Insulin effects on cardiac Na⁺/Ca²⁺ exchanger activity: Role of the cytoplasmic regulatory loop

Insulin can alter myocardial contractility, in part through an effect on the cardiac sarcolemmal Na⁺/Ca²⁺ exchanger (NCX), but little is known about its mechanism of action. The large cytoplasmic domain (f-loop) of NCX is required for regulation by various intracellular factors, and we have shown previously that residues 562-679 are determinants of NCX inhibition by exchanger inhibitory peptide (XIP). Here we show that the same f-loop deletion eliminates the enhancement of NCX current by insulin, and we examine the signal pathways involved in the insulin response. NCX current (I_NCX) was measured in freshly isolated or cultured (up to 48 h) adult guinea pig myocytes and in myocytes expressing canine NCX1.1 with the 562-679 f-loop deletion (NCX-(Δ562-679)) via adenoviral gene transfer. I_NCX was recorded by whole-cell patch clamp as the Ni ²⁺-sensitive current at 37 °C with intracellular Ca²⁺ buffered.

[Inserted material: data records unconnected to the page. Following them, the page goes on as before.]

-- ==== Sys2Proof/Machine/Tables.lean ====
section
/-! DEFINITION. The tables of R98 and R420. Entry i of a table is the F32 encoding nearest to the exact mathematical
point, ties to even (R97, R420); the points were computed to 60 digits, and no point lies within 10^-35 of a unit in
the last place of a midpoint. Each list holds numbers of 256 entries, entry 0 lowest. -/
namespace Sys2Proof.Tables

/-- Entry i of a table. -/
def get (t : List Nat) (i : Nat) : Nat := Num.bits (t.getD (i / 256) 0) (32 * (i % 256)) 32

/-- R98: 2^((i + 0.5)/1,024). -/
def exp2 : List Nat :=
  [0x3f982ac13f9810653f97f60d3f97dbba3f97c16c3f97a7223f978cdd3f97729c3f9758603f973e283f9723f53f9709c73f96ef9d3f96d5773f96bb563f96a13a3f9687223f966d0e3f9653003f9638f53f961eef3f9604ee3f95eaf13f95d0f93f95b7053f959d163f95832b3f9569453f954f633f9535853f951bad3f9501d83f94e8083f94ce3d3f94b4763f949ab33f9480f53f94673c3f944d863f9433d63f941a293f9400823f93e6de3f93cd3f3f93b3a53f939a0f3f93807d3f9366f03f934d673f9333e33f931a633f9300e83f92e7713f92cdfe3f92b4903f929b263f9281c03f92685f3f924f033f9235aa3f921c563f9203073f91e9bc3f91d0753f91b7333f919df53f9184bb3f916b863f9152553f9139293f9120013f9106dd3f90edbd3f90d4a23f90bb8c3f90a2793f90896b3f9070623f90575c3f903e5b3f90255e3f900c663f8ff3723f8fda823f8fc1973f8fa8b03f8f8fcd3f8f76ef3f8f5e153f8f453f3f8f2c6d3f8f13a03f8efad73f8ee2123f8ec9523f8eb0963f8e97de3f8e7f2b3f8e667b3f8e4dd13f8e352a3f8e1c873f8e03e93f8deb4f3f8dd2ba3f8dba293f8da19b3f8d89133f8d708e3f8d580e3f8d3f923f8d271a3f8d0ea63f8cf6373f8cddcc3f8cc5653f8cad023f8c94a33f8c7c493f8c63f33f8c4ba13f8c33543f8c1b0a3f8c02c53f8bea843f8bd2473f8bba0f3f8ba1db3f8b89aa3f8b717e3f8b59573f8b41333f8b29133f8b10f83f8af8e13f8ae0ce3f8ac8bf3f8ab0b53f8a98ae3f8a80ac3f8a68ae3f8a50b43f8a38be3f8a20cd3f8a08df3f89f0f63f89d9113f89c1303f89a9533f89917a3f8979a53f8961d53f894a083f8932403f891a7c3f8902bc3f88eb003f88d3483f88bb943f88a3e53f888c393f8874923f885cef3f88454f3f882db43f88161d3f87fe8a3f87e6fb3f87cf713f87b7ea3f87a0673f8788e93f87716e3f8759f83f8742853f872b173f8713ad3f86fc473f86e4e53f86cd873f86b62d3f869ed73f8687853f8670373f8658ed3f8641a73f862a653f8613283f85fbee3f85e4b83f85cd863f85b6593f859f2f3f8588093f8570e83f8559ca3f8542b13f852b9b3f8514893f84fd7c3f84e6723f84cf6c3f84b86b3f84a16d3f848a733f84737e3f845c8c3f84459e3f842eb43f8417cf3f8400ed3f83ea0f3f83d3353f83bc5f3f83a58d3f838ebf3f8377f53f83612f3f834a6c3f8333ae3f831cf43f83063d3f82ef8b3f82d8dc3f82c2323f82ab8b3f8294e83f827e4a3f8267af3f8251183f823a853f8223f53f820d6a3f81f6e33f81e05f3f81c9e03f81b3643f819cec3f8186783f8170083f81599c3f8143343f812cd03f81166f3f8100133f80e9ba3f80d3653f80bd143f80a6c73f80907e3f807a393f8063f73f804db93f8037803f80214a3f800b18,
  0x3fb4f5453fb4d5ec3fb4b6983fb4974b3fb478023fb458bf3fb439813fb41a493fb3fb163fb3dbe83fb3bcc03fb39d9e3fb37e803fb35f683fb340563fb321493fb302413fb2e33e3fb2c4413fb2a54a3fb286573fb2676b3fb248833fb229a13fb20ac43fb1ebec3fb1cd1a3fb1ae4d3fb18f863fb170c43fb152073fb1334f3fb1149d3fb0f5f03fb0d7493fb0b8a63fb09a093fb07b723fb05cdf3fb03e523fb01fcb3fb001483fafe2cb3fafc4533fafa5e03faf87733faf690b3faf4aa83faf2c4b3faf0df23faeef9f3faed1513faeb3093fae94c63fae76883fae584f3fae3a1b3fae1bed3fadfdc43faddfa03fadc1813fada3683fad85533fad67443fad493b3fad2b363fad0d373facef3c3facd1473facb3583fac956d3fac77873fac59a73fac3bcc3fac1df63fac00253fabe25a3fabc4933faba6d23fab89163fab6b5f3fab4dad3fab30003fab12593faaf4b63faad7193faab9813faa9bee3faa7e603faa60d73faa43543faa25d53faa085c3fa9eae73fa9cd783fa9b00e3fa992a93fa975493fa957ee3fa93a983fa91d483fa8fffc3fa8e2b53fa8c5743fa8a8383fa88b003fa86dce3fa850a13fa833793fa816553fa7f9373fa7dc1e3fa7bf0a3fa7a1fb3fa784f13fa767ed3fa74aed3fa72df23fa710fc3fa6f40b3fa6d7203fa6ba393fa69d573fa6807a3fa663a23fa646d03fa62a023fa60d393fa5f0753fa5d3b73fa5b6fd3fa59a483fa57d983fa560ed3fa544473fa527a63fa50b0a3fa4ee733fa4d1e13fa4b5543fa498cc3fa47c483fa45fca3fa443513fa426dc3fa40a6d3fa3ee023fa3d19c3fa3b53b3fa398e03fa37c893fa360373fa343e93fa327a13fa30b5e3fa2ef1f3fa2d2e63fa2b6b13fa29a823fa27e573fa262313fa2460f3fa229f33fa20ddc3fa1f1c93fa1d5bc3fa1b9b33fa19daf3fa181b03fa165b63fa149c03fa12dd03fa111e43fa0f5fd3fa0da1b3fa0be3e3fa0a2653fa086923fa06ac33fa04ef93fa033343fa017743f9ffbb83f9fe0023f9fc4503f9fa8a33f9f8cfa3f9f71573f9f55b83f9f3a1e3f9f1e893f9f02f93f9ee76d3f9ecbe63f9eb0643f9e94e73f9e796e3f9e5dfb3f9e428c3f9e27213f9e0bbc3f9df05b3f9dd4ff3f9db9a83f9d9e553f9d83083f9d67be3f9d4c7a3f9d313a3f9d16003f9cfac93f9cdf983f9cc46b3f9ca9433f9c8e203f9c73013f9c57e73f9c3cd23f9c21c13f9c06b53f9bebae3f9bd0ac3f9bb5ae3f9b9ab53f9b7fc03f9b64d03f9b49e53f9b2eff3f9b141d3f9af9403f9ade673f9ac3933f9aa8c43f9a8df93f9a73333f9a58723f9a3db53f9a22fd3f9a084a3f99ed9b3f99d2f13f99b84c3f999dab3f99830e3f9968773f994de33f9933553f9918cb3f98fe463f98e3c53f98c9493f98aed13f98945f3f9879f03f985f863f984521,
  0x3fd732573fd70d103fd6e7cf3fd6c2953fd69d613fd678333fd6530c3fd62dec3fd608d23fd5e3be3fd5beb13fd599aa3fd574aa3fd54fb03fd52abc3fd505cf3fd4e0e83fd4bc083fd4972e3fd4725a3fd44d8d3fd428c63fd404053fd3df4b3fd3ba983fd395ea3fd371433fd34ca23fd328083fd303743fd2dee63fd2ba5f3fd295de3fd271633fd24cef3fd228813fd204193fd1dfb73fd1bb5c3fd197073fd172b93fd14e713fd12a2f3fd105f33fd0e1bd3fd0bd8e3fd099653fd075433fd051263fd02d103fd009003fcfe4f73fcfc0f43fcf9cf63fcf78ff3fcf550f3fcf31243fcf0d403fcee9623fcec58a3fcea1b93fce7ded3fce5a283fce36693fce12b03fcdeefe3fcdcb513fcda7ab3fcd840b3fcd60713fcd3cde3fcd19503fccf5c93fccd2473fccaecc3fcc8b573fcc67e93fcc44803fcc211d3fcbfdc13fcbda6b3fcbb71a3fcb93d03fcb708c3fcb4d4f3fcb2a173fcb06e53fcae3ba3fcac0943fca9d753fca7a5c3fca57493fca343c3fca11353fc9ee343fc9cb393fc9a8443fc985553fc9626c3fc93f8a3fc91cad3fc8f9d63fc8d7063fc8b43b3fc891773fc86eb83fc84c003fc8294d3fc806a13fc7e3fb3fc7c15a3fc79ec03fc77c2b3fc7599d3fc737143fc714923fc6f2153fc6cf9f3fc6ad2e3fc68ac43fc6685f3fc646003fc623a83fc601553fc5df083fc5bcc13fc59a803fc578453fc556103fc533e13fc511b83fc4ef953fc4cd773fc4ab603fc4894e3fc467423fc4453d3fc4233d3fc401433fc3df4f3fc3bd603fc39b783fc379963fc357b93fc335e23fc314113fc2f2463fc2d0813fc2aec23fc28d083fc26b553fc249a73fc227ff3fc2065d3fc1e4c13fc1c32a3fc1a1993fc1800f3fc15e893fc13d0a3fc11b913fc0fa1d3fc0d8af3fc0b7473fc095e53fc074893fc053323fc031e13fc010963fbfef503fbfce113fbfacd73fbf8ba33fbf6a743fbf494c3fbf28293fbf070c3fbee5f43fbec4e33fbea3d73fbe82d13fbe61d03fbe40d53fbe1fe03fbdfef13fbdde073fbdbd243fbd9c453fbd7b6d3fbd5a9a3fbd39cd3fbd19053fbcf8433fbcd7873fbcb6d13fbc96203fbc75753fbc54cf3fbc34303fbc13953fbbf3013fbbd2723fbbb1e93fbb91653fbb70e73fbb506f3fbb2ffc3fbb0f8f3fbaef283fbacec63fbaae6a3fba8e133fba6dc23fba4d763fba2d313fba0cf03fb9ecb63fb9cc813fb9ac513fb98c273fb96c033fb94be43fb92bcb3fb90bb73fb8eba93fb8cba03fb8ab9d3fb88ba03fb86ba83fb84bb63fb82bc93fb80be13fb7ec003fb7cc233fb7ac4d3fb78c7b3fb76cb03fb74ce93fb72d293fb70d6d3fb6edb83fb6ce073fb6ae5d3fb68eb83fb66f183fb64f7d3fb62fe93fb610593fb5f0cf3fb5d14b3fb5b1cc3fb592533fb572de3fb553703fb534073fb514a3,
  0x3fffe9d33fffbd7e3fff91313fff64eb3fff38ad3fff0c773ffee0493ffeb4223ffe88033ffe5beb3ffe2fdb3ffe03d33ffdd7d23ffdabd93ffd7fe83ffd53fe3ffd281c3ffcfc413ffcd06e3ffca4a33ffc78df3ffc4d233ffc216e3ffbf5c13ffbca1c3ffb9e7e3ffb72e73ffb47583ffb1bd13ffaf0513ffac4d93ffa99683ffa6dff3ffa429e3ffa17433ff9ebf13ff9c0a63ff995623ff96a263ff93ef13ff913c43ff8e89e3ff8bd803ff892693ff8675a3ff83c523ff811523ff7e6593ff7bb683ff7907e3ff7659b3ff73ac03ff70fec3ff6e5203ff6ba5b3ff68f9d3ff664e73ff63a393ff60f913ff5e4f13ff5ba593ff58fc83ff5653e3ff53abc3ff510403ff4e5cd3ff4bb603ff490fb3ff4669e3ff43c483ff411f93ff3e7b13ff3bd713ff393383ff369063ff33edc3ff314b93ff2ea9d3ff2c0883ff2967b3ff26c753ff242773ff2187f3ff1ee8f3ff1c4a63ff19ac53ff170eb3ff147173ff11d4c3ff0f3873ff0c9ca3ff0a0143ff076653ff04cbd3ff0231d3feff9843fefcff23fefa6673fef7ce33fef53673fef29f13fef00833feed71c3feeadbd3fee84643fee5b133fee31c93fee08863feddf4a3fedb6153fed8ce73fed63c13fed3aa13fed11893fece8783fecbf6e3fec966b3fec6d6f3fec447a3fec1b8d3febf2a63febc9c73feba0ef3feb781d3feb4f533feb26903feafdd43fead51f3feaac713fea83ca3fea5b2a3fea32913fea09ff3fe9e1753fe9b8f13fe990743fe967fe3fe93f903fe917283fe8eec73fe8c66d3fe89e1b3fe875cf3fe84d8a3fe8254c3fe7fd153fe7d4e63fe7acbd3fe7849b3fe75c803fe7346c3fe70c5f3fe6e4583fe6bc593fe694613fe66c703fe644853fe61ca23fe5f4c53fe5ccef3fe5a5203fe57d583fe555973fe52ddd3fe5062a3fe4de7e3fe4b6d83fe48f393fe467a23fe440113fe418873fe3f1033fe3c9873fe3a2113fe37aa33fe3533b3fe32bda3fe304803fe2dd2c3fe2b5e03fe28e9a3fe2675b3fe240233fe218f13fe1f1c73fe1caa33fe1a3863fe17c6f3fe155603fe12e573fe107553fe0e05a3fe0b9663fe092783fe06b913fe044b13fe01dd73fdff7043fdfd0383fdfa9733fdf82b43fdf5bfd3fdf354b3fdf0ea13fdee7fd3fdec1603fde9aca3fde743a3fde4db13fde272e3fde00b33fddda3e3fddb3cf3fdd8d683fdd67073fdd40ac3fdd1a583fdcf40b3fdccdc53fdca7853fdc814c3fdc5b193fdc34ed3fdc0ec83fdbe8a93fdbc2913fdb9c7f3fdb76743fdb50703fdb2a723fdb047b3fdade8a3fdab8a03fda92bd3fda6ce03fda47093fda213a3fd9fb703fd9d5ae3fd9aff13fd98a3c3fd9648d3fd93ee43fd919423fd8f3a63fd8ce113fd8a8833fd882fb3fd85d793fd837fe3fd8128a3fd7ed1c3fd7c7b43fd7a2533fd77cf93fd757a4]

Insulin (1μM) increased I_NCX (at +80 mV) by 110 and 83% in fresh and cultured myocytes, respectively, whereas in myocytes expressing NCX-(Δ562-679) the response was eliminated (with 100 μM XIP included to suppress any native guinea pig I_NCX). The insulin effect on I _NCX was not inhibited by wortmannin, a nitricoxide synthase inhibitor, or disruption of caveolae but was blocked by chelerythrine, implicating protein kinase C, but not phosphatidylinositol-3-kinase, in the mechanism. The insulin effect was also not additive with phosphatidylinositol-4, 5-bisphosphate-induced activation of I_NCX. The finding that the 562-670 f-loop domain is implicated in both XIP and receptor-mediated modulation of NCX highlights its important role in acute physiological or pathophysiological regulation of Ca²⁺ balance in the heart.